Most of the organized crime in the city that existed then is gone today, he said. His plans call for doing the same thing with insurance fraud. He said the industry must continue to be a partner in this effort with the prosecutor's office, supplying information with the aid of technology which indicates patterns of fraud.
He said since the attorney general's office was put in charge of prosecuting insurance fraud under a special prosecutor's office, a small group of attorneys are now in charge of unearthing and bringing to justice the perpetrators of this fraud.
The office is bringing cases against not only the low-level thieves, but also the professionals who are the center of the rings, including doctors and lawyers.
"That is going to be a significant shift in the way these cases are prosecuted," he said.
"We are absolutely dedicated to doing this," Mr. Spitzer continued. "I think if we keep working at this it will work."
However, to what degree the fraud will be reduced in the next few years, he cautioned, is tough to say because prosecutors are still learning what type of criminal element they are dealing with. He said either this is a crime, like drugs, where the people who are committing the act are quickly and easily replaced, or the fraud is more like the traditional organized crime family, which becomes undone as the leaders are removed.

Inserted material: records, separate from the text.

theorem holds_InterruptEvents :
    (∀ n ∈ [0, 31, 32, 2047], n < 2048 ∧ Fld.icRaise_source.get (Fld.icRaise_source.at n) = n) ∧ ((irqs 40 { en := true, count := 255 }).irq 40).en = true ∧ ((irqs 40 {}).irq 40).en = false
    ∧ (irqs 40 {}).verdict 0 0x500 Reg.icRaise.off 8 = .perform ∧ ((irqs 2047 { en := true }).irq 2047).func = 0 ∧ ((irqs 32 {}).irq 32).func = 0
    ∧ (∀ cond ∈ [true, false], let s := irqs 4 { en := true, cond := cond } ((tUp.accessErr (objPage 0)).wr (objPage 0 + 0x20) (if cond then 0 else 1)); s.up = true ∧ s.fixedCondition 4 = !(s.irq 4).cond) := by decide +kernel
theorem test_irqEvent : (((irqs 40 { en := true, count := 255 }).irqEvent 40).irq 40).ovf = true ∧ (((irqs 40 { en := true, count := 255 }).irqEvent 40).irq 40).count = 255
    ∧ (((irqs 40 { en := true, count := 254 }).irqEvent 40).irq 40).ovf = false ∧ (((irqs 40 { en := true, count := 254 }).irqEvent 40).irq 40).count = 255 := by decide +kernel

theorem holds_InterruptService :
    (∀ x ∈ [(5, 0), (5, 5), (5, 6)], let s := irqs 40 { en := true, count := x.1, inService := true }; let v := Fld.icAck_source.at 40 + Fld.icAck_n.at x.2
       Fld.icAck_source.get v = 40 ∧ Fld.icAck_n.get v = x.2 ∧ s.verdict 0 0x500 Reg.icAck.off 8 = .perform)
    ∧ (let s := (irqs 40 { en := true, count := 1 }).wr (icIdxKey 0 .icSrcIdx) (Fld.icSrcIdx_source.at 40); let v := Fld.icSrcCtl_func.at 16 + Fld.icSrcCtl_en.at 1; s.icSource 0 = 40
       ∧ s.verdict 0 0x500 Reg.icSrcCtl.off 8 = .perform ∧ s.verdict 0 0x500 Reg.icSrcTgt.off 8 = .perform ∧ Fld.icSrcCtl_func.get v = 16 ∧ (s.irq 40).func = 0 ∧ (s.irq 40).asserted = true)
    ∧ (let s := irqs 5 {}; s.icSource 0 = 0 ∧ Fld.icSrcCtl_func.get (Fld.icSrcCtl_func.at 1) = 1)
    ∧ (let s := irqs 40 { en := true, count := 1, timer := true, harts := 8 }; s.up = true ∧ (s.irq 40).timer = true ∧ (s.irq 40).asserted = true ∧ s.nextTarget (s.irq 40) = some (0, .hart 3))
    ∧ (let s := irqs 40 { en := true, count := 1, timer := true, vecBase := 9, vecN := 1 }; s.nextTarget (s.irq 40) = some (0, .vector 9) ∧ (s.msixAt 0 9).masked = true)
    ∧ (let s := irqs 40 { en := true, count := 1, timer := true }; s.nextTarget (s.irq 40) = none)
    ∧ (∀ x ∈ [(0, 0), (0, 2047)], x.2 < vectorsOf x.1 ∧ tUp.verdict x.1 (0x510 + (16 * x.2 + 12) / 0x1000) ((16 * x.2 + 12) % 0x1000) 4 = .perform ∧ (tUp.msixAt x.1 x.2).addr % 4 = 0
       ∧ (tUp.msixAt x.1 x.2).addr < 2 ^ 64 ∧ (tUp.msixAt x.1 x.2).data < 2 ^ 32)
    ∧ (tUp.answers 0 0x500 = true ∧ (tUp.hart 0).queue = [] ∧ ((irqs 40 {}).hart 3).queue = 7 :: [8]) := by decide +kernel

/-! ## Register accesses -/

theorem holds_RegisterAccesses :
    (∀ p ∈ [0x10, 0x400, 0x700, 0x1003], (pageOf p).isSome = true ∧ tUp.verdict 0 p 0x010 8 = .perform ∧ tUp.verdict 0 p 0x012 8 = .error (pageKey 0 p) ∧ tUp.verdict 0 p 0x010 4 = .error (pageKey 0 p))
    ∧ ((tUp.setFld rstPage .startStat Fld.startStat_ready 0).setFld rstPage .startStat Fld.startStat_step 0).verdict 0 0x400 0x100 8 = .ignore
    ∧ (tUp.ready = true ∧ tUp.answers 0 0x400 = true ∧ tUp.answers 0 0x3FF = false)
    ∧ (∀ x ∈ [(0, 0x400100, 4), (0, 0x400101, 8), (2, 0x104, 4)], tUp.up = true ∧ readRefused x.1 x.2.1 x.2.2 = true)
    ∧ (let s := belled (tQueue []); s.ready = true ∧ s.tdispError 0 = false ∧ s.dbPageAt 0 0 ≠ none ∧ s.dbPageAt 0 256 = none ∧ (∀ off ∈ [8, 16, 24], s.dbQueue 0 off = some 0) ∧ s.dbQueue 0 0x100008 = none
       ∧ (s.queue 0).head < 2 ^ 64 ∧ (s.queue 0).state < 2 ^ 64)
    ∧ tUp.up = true ∧ tUp.linkUp = true ∧ ∀ p : Nat, Requester.other 1 2 ≠ .rootPort p := by
  refine ⟨by decide +kernel, by decide +kernel, by decide +kernel, by decide +kernel, by decide +kernel, by decide +kernel, by decide +kernel, fun p h => by cases h⟩

/-! ## The fabric -/

/-- The transport on, this complex 7, port 2 up, a route to devices 256 to 511 by port 2 with lane pair 1; job slot 0 bound for job 9 and context 1 at rank 0, with a peer 1 at device 300. -/
def tFab (rings : SMap Ring := []) (unacked : List Unacked := []) (peer : Nat := 300 + 2 ^ 31) (rx : Nat := 0) : State :=
  let s := mem1 [(0x100, 7), (0x420, peer), (0x430, rx), (0x800, 2 ^ 20)] tUp
  { (s.setFld fabPage .fabCtl Fld.fabCtl_en 1).setFld fabPage .fabId Fld.fabId_devid 7 with
    fab := { s.fab with ports := [(2, { state := 2, en := true })], routes := [(1, 4 + 2 ^ 16)]
                        jobs := [(0, { bound := true, job := 9, ctx := 1, base := f100 + 0x400, count := 2, key0 := some 5 })], rings := rings, unacked := unacked } }

/-- A plain packet from the peer to this complex, and the packet that the peer sends for it under key 5. -/
def pkt (typ psn addr ref : Nat) (payload : List Byte) : Packet := ⟨typ, 0, 0, 7, 15, 300, 9, 0, psn, addr, 1, ref, payload, 0⟩
def sealedPkt (typ psn addr ref : Nat) (payload : List Byte) : Packet := (pkt typ psn addr ref payload).sealed 5

theorem crypt_crypt (p : Packet) (key : Nat) : { p with payload := p.crypt key }.crypt key = p.payload := by
  refine List.ext_getElem (by simp [Packet.crypt]) fun i h1 h2 => ?_
  have iv : ∀ l, ({ p with payload := l } : Packet).iv = p.iv := fun _ => rfl
  simp [Packet.crypt, iv]
/-- Opening what was sealed gives the plain packet, and its tag verifies, whatever the cipher is (R408, R409). -/
theorem opened_sealed (p : Packet) (key : Nat) : ((p.sealed key).opened key).payload = p.payload := crypt_crypt p key
theorem verifies_sealed (p : Packet) (key : Nat) : (p.sealed key).verifies key = true := by simp [Packet.verifies, Packet.sealed, Packet.tagOf, Packet.aad, Packet.iv, Packet.header, Packet.cls]

/-- A packet has arrived on port 2. -/
def arrivedAt (p : Packet) (s : State) : State := { s with fab := { s.fab with ingress := [⟨some 2, p⟩] } }

theorem holds_FabricPackets_arrival (p : Packet) (s : State) : (arrivedAt p s).arrivalOf p = some ⟨some 2, p⟩ := by simp [arrivedAt, State.arrivalOf]
/-- What the complex of these tests holds for the job accepts such a packet, and reads it as it was before it was sealed. -/
theorem holds_FabricPackets_accepts (p : Packet) (s : State) (h : s.slotOf p.job = some 0 ∧ (s.job 0).key p.keyIdx = some 5 ∧ s.peerValid (s.job 0) p.srank = true ∧ s.peerDev (s.job 0) p.srank = p.src
      ∧ s.peerDead (s.job 0) p.srank = false) : s.accepts (p.sealed 5) = some 0 ∧ (s.openFor 0 (p.sealed 5)).payload = p.payload := by
  have hs : s.slotOf (p.sealed 5).job = some 0 := h.1
  have hk : (s.job 0).key (p.sealed 5).keyIdx = some 5 := h.2.1
  have hv : s.peerValid (s.job 0) (p.sealed 5).srank = true := h.2.2.1
  have hd : s.peerDev (s.job 0) (p.sealed 5).srank = (p.sealed 5).src := h.2.2.2.1
  have hz : s.peerDead (s.job 0) (p.sealed 5).srank = false := h.2.2.2.2
  refine ⟨?_, ?_⟩
  · simp only [State.accepts, hs]
    rw [hk, hv, hd, hz]
    simp [verifies_sealed]
  · simp only [State.openFor]
    rw [hk]
    exact opened_sealed p 5
/-- Their premises hold of each type of packet in the complex of these tests. -/
theorem holds_FabricPackets_peer : ∀ typ ∈ [1, 2, 3, 4, 5, 6, 7], let p := pkt typ 1 0x100 0 []; let s := tFab
    s.fabOn = true ∧ p.dst = s.devId ∧ p.typ = typ ∧ s.slotOf p.job = some 0 ∧ (s.job 0).key p.keyIdx = some 5 ∧ s.peerValid (s.job 0) p.srank = true ∧ s.peerDev (s.job 0) p.srank = p.src
      ∧ s.peerDead (s.job 0) p.srank = false ∧ s.accepts { p with job := 10 } = none := by decide +kernel

/-- A link header in order. -/
def lhdr (seq : Nat) : LinkHdr := ⟨seq, 0, [(8, 2)]⟩
/-- Ports 2 and 4 up, with credits for lane 2 of class 0. -/
def twoPorts (a b : Nat) : State :=
  let s := tFab
  { s with fab := { s.fab with ports := [(2, { state := 2, en := true, credits := [(2, a)] }), (4, { state := 2, en := true, credits := [(2, b)] })], routes := [(1, 0x14 + 2 ^ 16)] } }

theorem holds_FabricPortsAndRouting :
    (let s := tFab; s.up = true ∧ (s.port 2).state = 2 ∧ s.portOn 2 = true ∧ (s.port 3).state = 0 ∧ s.fabOn = true ∧ s.fab.egress = [] ∧ (pkt 1 1 0 0 []).dst = s.devId ∧ (lhdr 0).seq = (s.port 2).rxSeq ∧ (lhdr 1).seq ≠ (s.port 2).rxSeq)
    ∧ (let s := { tFab with fab := { tFab.fab with ports := [(2, { state := 1, en := true, fails := 8 })] } }; s.portOn 2 = true ∧ (s.port 2).state ≠ 2 ∧ 8 ≤ (s.port 2).fails)
    ∧ (let s := { tFab with fab := { tFab.fab with ports := [(2, { state := 2 })] } }; s.portOn 2 = false)
    ∧ (∀ a ∈ [0, 3], let p := { pkt 1 1 0 0 [] with dst := 300 }; let s := (twoPorts a a).linkTook 2 (lhdr 0); p.dst ≠ s.devId ∧ 2 ≤ p.ttl ∧ s.candidates p.dst = [2, 4]
       ∧ (s.port 2).credits.at 0 2 = a ∧ (s.port 4).credits.at 0 2 = a)
    ∧ (let p := { pkt 1 1 0 0 [] with dst := 600, ttl := 1 }; p.dst ≠ tFab.devId ∧ p.ttl ≤ 1 ∧ (tFab.linkTook 2 (lhdr 0)).candidates p.dst = []) := by decide +kernel
/-- A packet goes by the port with more credits, one of them is used, and its TTL is one lower; equals leave by the lower-numbered port; with no credit it waits; with one hop left it is dropped. -/
theorem test_packetForward :
    ran (exec (.packetForward ⟨2, lhdr 0⟩ { pkt 1 1 0 0 [] with dst := 300 }) (twoPorts 1 3)) (fun t => (t.port 4).credits.at 0 2 == 2 && (t.port 4).kept.map (fun k => (k.1, k.2.ttl, k.2.vl)) == [(0, 14, 2)] && (t.port 2).freed.at 0 0 == 1) = true
    ∧ ran (exec (.packetForward ⟨2, lhdr 0⟩ { pkt 1 1 0 0 [] with dst := 300 }) (twoPorts 3 3)) (fun t => (t.port 2).credits.at 0 2 == 2 && (t.port 4).kept.isEmpty) = true
    ∧ ran (exec (.packetForward ⟨2, lhdr 0⟩ { pkt 1 1 0 0 [] with dst := 300 }) (twoPorts 0 0)) (fun t => t.fab.egress.length == 1 && (t.port 2).freed == []) = true
    ∧ ran (exec (.packetForward ⟨2, lhdr 0⟩ { pkt 1 1 0 0 [] with dst := 300, ttl := 1 }) tFab) (fun t => t.fab.egress == [] && t.fld fabPage .fabErr Fld.fabErr_dropped == 1) = true := by decide +kernel

def tUnacked (typ : Nat) : Unacked := ⟨0, 1, { pkt typ 3 0x100 0 (bytesOf 8 0x100 ++ bytesOf 8 8) with src := 7, dst := 300 }, some (5, 4), none, 1⟩

/-- The context of the jobs is being aborted. -/
def tLeaving : State := { tFab with pl := { tFab.pl with aborts := [⟨1, 0, 1, [0], 1, [], [], 1, 0, 0, [], none, true⟩] } }

theorem holds_Fabric_idle (us : List Unacked) (peer rx : Nat) : (tFab [] us peer rx).fabIdle ∧ tLeaving.fabIdle :=
  ⟨⟨rfl, fun _ h => absurd h List.not_mem_nil⟩, rfl, fun _ h => absurd h List.not_mem_nil⟩

theorem holds_FabricPackets_requests :
    (tFab.psnSeen (tFab.job 0) 1 1 = false ∧ tFab.jobServes 1 = true)
    ∧ (let s := tFab [] [] (300 + 2 ^ 31) (2 ^ 63 + 1); s.psnSeen (s.job 0) 1 1 = true ∧ s.fab.refused = [])
    ∧ (tLeaving.psnSeen (tLeaving.job 0) 1 1 = false ∧ tLeaving.jobServes 1 = false)
    ∧ (tFab.chPlace 1 false 0x108 true = .place (.stack (f100 + 0x108)) ∧ tFab.mem.free ((f100 + 0x108) / 64) = true ∧ (f100 + 0x108) / 64 ∉ linesOf ((tFab.job 0).entry 1 + 0x10) 16
       ∧ ((tFab.fabTouch 1 0x108 1 .write).recall ((f100 + 0x108) / 64) none).mem.homePoison ((f100 + 0x108) / 64) = false ∧ (tFab.fabWrite 1 0x108 [5]).isSome = true)
    ∧ (let s := tFab [] [tUnacked 4]; s.getFor 0 (pkt 5 1 0x100 3 [1, 2, 3, 4, 5, 6, 7, 8]) = true ∧ s.getFor 0 (pkt 5 1 0x100 4 [1]) = false)
    ∧ (let u := tFab.xlFill 16 1 0x100 .atomic 0xFF; tFab.xlPlinth 1 0x100 .atomic = .ok (.stack (f100 + 0x100)) ∧ tFab.inRelief 16 1 0x100 .atomic = false ∧ tFab.mem.free ((f100 + 0x100) / 64) = true
       ∧ (u.recall ((f100 + 0x100) / 64) none).mem.homePoison ((f100 + 0x100) / 64) = false ∧ (f100 + 0x100) % 8 = 0 ∧ 0x101 % 8 ≠ 0) := by decide +kernel
theorem holds_FabricPackets_get :
    (let u := tFab.acceptSeq (pkt 4 1 0x100 0 (bytesOf 8 0x200 ++ bytesOf 8 8)) 0;
       u.flowOpen 0 1 = true ∧ (8 : Nat) ≤ 4096 - 0x200 % 4096 ∧ u.flowSpent 0 1 = false ∧ (match u.fabRead 1 0x100 8 with
         | some (.ok l) => l == bytesOf 8 7
         | _ => false) = true ∧ tFab.chPlace 1 false 0x6000000 false = .fail 6)
    ∧ (let s := tFab [] [tUnacked 1]; (s.fab.unacked.find? fun u => u.slot == 0 && u.rank == 1 && u.pkt.psn == 3) = some (tUnacked 1) ∧ (tUnacked 1).get = none) := by decide +kernel
theorem holds_FabricPackets_acc :
    let p := pkt 2 1 0x140 0 (List.replicate 64 0)
    p.payload.length = 64 ∧ ((tFab.xlFill 16 1 0x140 .atomic 0xFF).accGranule 1 0x140 0 false p.payload).isSome = true := by decide +kernel
/-- A payload byte is written where ADDR says, and the code is 0. -/
theorem test_fabWrite : (match tFab.fabWrite 1 0x108 [5] with
    | some (t, code) => t.mem.dev.read (f100 + 0x108) == 5 && code == 0
    | none => false) = true := by decide +kernel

"We don't know the answer to that question, but we are going to find out, and we are going to be dedicated to pursuing it as aggressively as we should be," he said.
Discussing the corporate scandals of the last few years, Mr. Spitzer said that the checks-and-balances of corporate governance were out of balance. The revelations of the past few years show that those responsible for oversight of the corporate heads (board of directors, auditors, outside auditors and institutional shareholders) did not do their job to enforce proper governance.
He was especially critical of institutional shareholders who "abdicated their responsibilities" and did not speak up to question corporations over their reports.
Board members, auditors and investors are beginning to recognize their role once more and, because of this, "things are getting better."
Mr. Spitzer said there will be more cases of corporate scandals, but the worst examples are past.
"We are making real progress," he said, "and I think things are getting better. The bad news is there will be more cases because prosecutors work backward and uncover fraud. We will continue to uncover improprieties in years past. But the rate of fraud committed today has decreased because we are catching people, and when you send a few people to jail it scares people, and board members understand their responsibility and are flexing their muscle."